_Stored data_.
=-=-=

-- ==== Sys2Proof/Machine/Synchronizer.lean ====
section
/-! DEFINITION. The byte-step operations of the frame synchronizer (R80 to R88). Each consumes the byte at the head of STREAM
(R80), but for the reserved cases, which fault (R87). -/

namespace Sys2Proof.Machine

/-- SYNC_START (R82): the start marker becomes `FB[0]`, BUF_LEN is 1, SYNC_STATE is ACC. -/
def execSyncStart (s : State) : Out :=
  s.whenSelected .syncStart (answer do
    let t ← s.consume.writeCell 0 Config.startMarker
    return ((t.setLen 1).setSync .acc).quiet)

/-- SYNC_DISCARD (R83): the byte is consumed and nothing else changes; no event (D7). -/
def execSyncDiscard (b : Byte) (s : State) : Out :=
  s.whenSelected (.syncDiscard b) (.next s.consume.quiet)

/-- SYNC_APPEND (R84): `n = S.BUF_LEN`, `FB[n] <- b`, `BUF_LEN <- n + 1`. A start marker is data here (R88). -/
def execSyncAppend (len : BitVec 6) (b : Byte) (s : State) : Out :=
  s.whenSelected (.syncAppend len b) (answer do
    let t ← s.consume.writeCell s.bufLen.toNat b
    return (t.setLen (s.bufLen + 1)).quiet)

/-- SYNC_CMD_CHECK (R85): `FB[23] <- b`; when `FB[21]` is the invalid-marker value the frame is dropped with FERR_CMD and the
pass ends after this byte, else BUF_LEN is 24. -/
def execSyncCmdCheck (b : Byte) (s : State) : Out :=
  s.whenSelected (.syncCmdCheck b) (answer do
    let b21 ← s.readCell Config.cmdEndOff
    let t ← s.consume.writeCell 23 b
    return if cmdMarkerBad b21 then (t.framingError .ferrCmd).setPass false else (t.setLen 24).quiet)

/-- SYNC_FRAME_CHECK (R86): the 48-byte frame F is `FB[0..46] ++ [b]`; with both response markers right its record goes to
LATEST with RECORD, else FERR_RESP reports the cause mask. Either way the state is WAIT and the pass goes on (D5). -/
def execSyncFrameCheck (b : Byte) (s : State) : Out :=
  s.whenSelected (.syncFrameCheck b) (answer do
    let F ← s.assembleFrame b
    let t ← s.consume.writeCell 47 b
    let m := causeMask (F.at 24) (F.at 45)
    return if m = 0 then t.emitRecord (decodeRecord F) else t.framingError (.ferrResp m))

/-- SYNC_RESERVED_W (R87): WAIT with BUF_LEN not 0 faults; the byte is not consumed. -/
def execSyncReservedW (_len : BitVec 6) (_b : Byte) (s : State) : Out :=
  .fault (.invariantBroken s.syncState s.bufLen)

/-- SYNC_RESERVED_A0 (R87): ACC with BUF_LEN 0 faults; the byte is not consumed. -/
def execSyncReservedA0 (_b : Byte) (s : State) : Out :=
  .fault (.invariantBroken s.syncState s.bufLen)

/-- SYNC_RESERVED_AHI (R87): ACC with BUF_LEN 48 to 63 faults; the byte is not consumed. -/
def execSyncReservedAhi (_len : BitVec 6) (_b : Byte) (s : State) : Out :=
  .fault (.invariantBroken s.syncState s.bufLen)

end Sys2Proof.Machine
end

=-=-=

Return exactly the lines above from the line that has "FERR_CMD and the" through the line that has "let t ← s.consume.writeCell 23 b", inclusive, and nothing else.

_Completed exercise_.
/-- SYNC_CMD_CHECK (R85): `FB[23] <- b`; when `FB[21]` is the invalid-marker value the frame is dropped with FERR_CMD and the
pass ends after this byte, else BUF_LEN is 24. -/
def execSyncCmdCheck (b : Byte) (s : State) : Out :=
  s.whenSelected (.syncCmdCheck b) (answer do
    let b21 ← s.readCell Config.cmdEndOff
    let t ← s.consume.writeCell 23 b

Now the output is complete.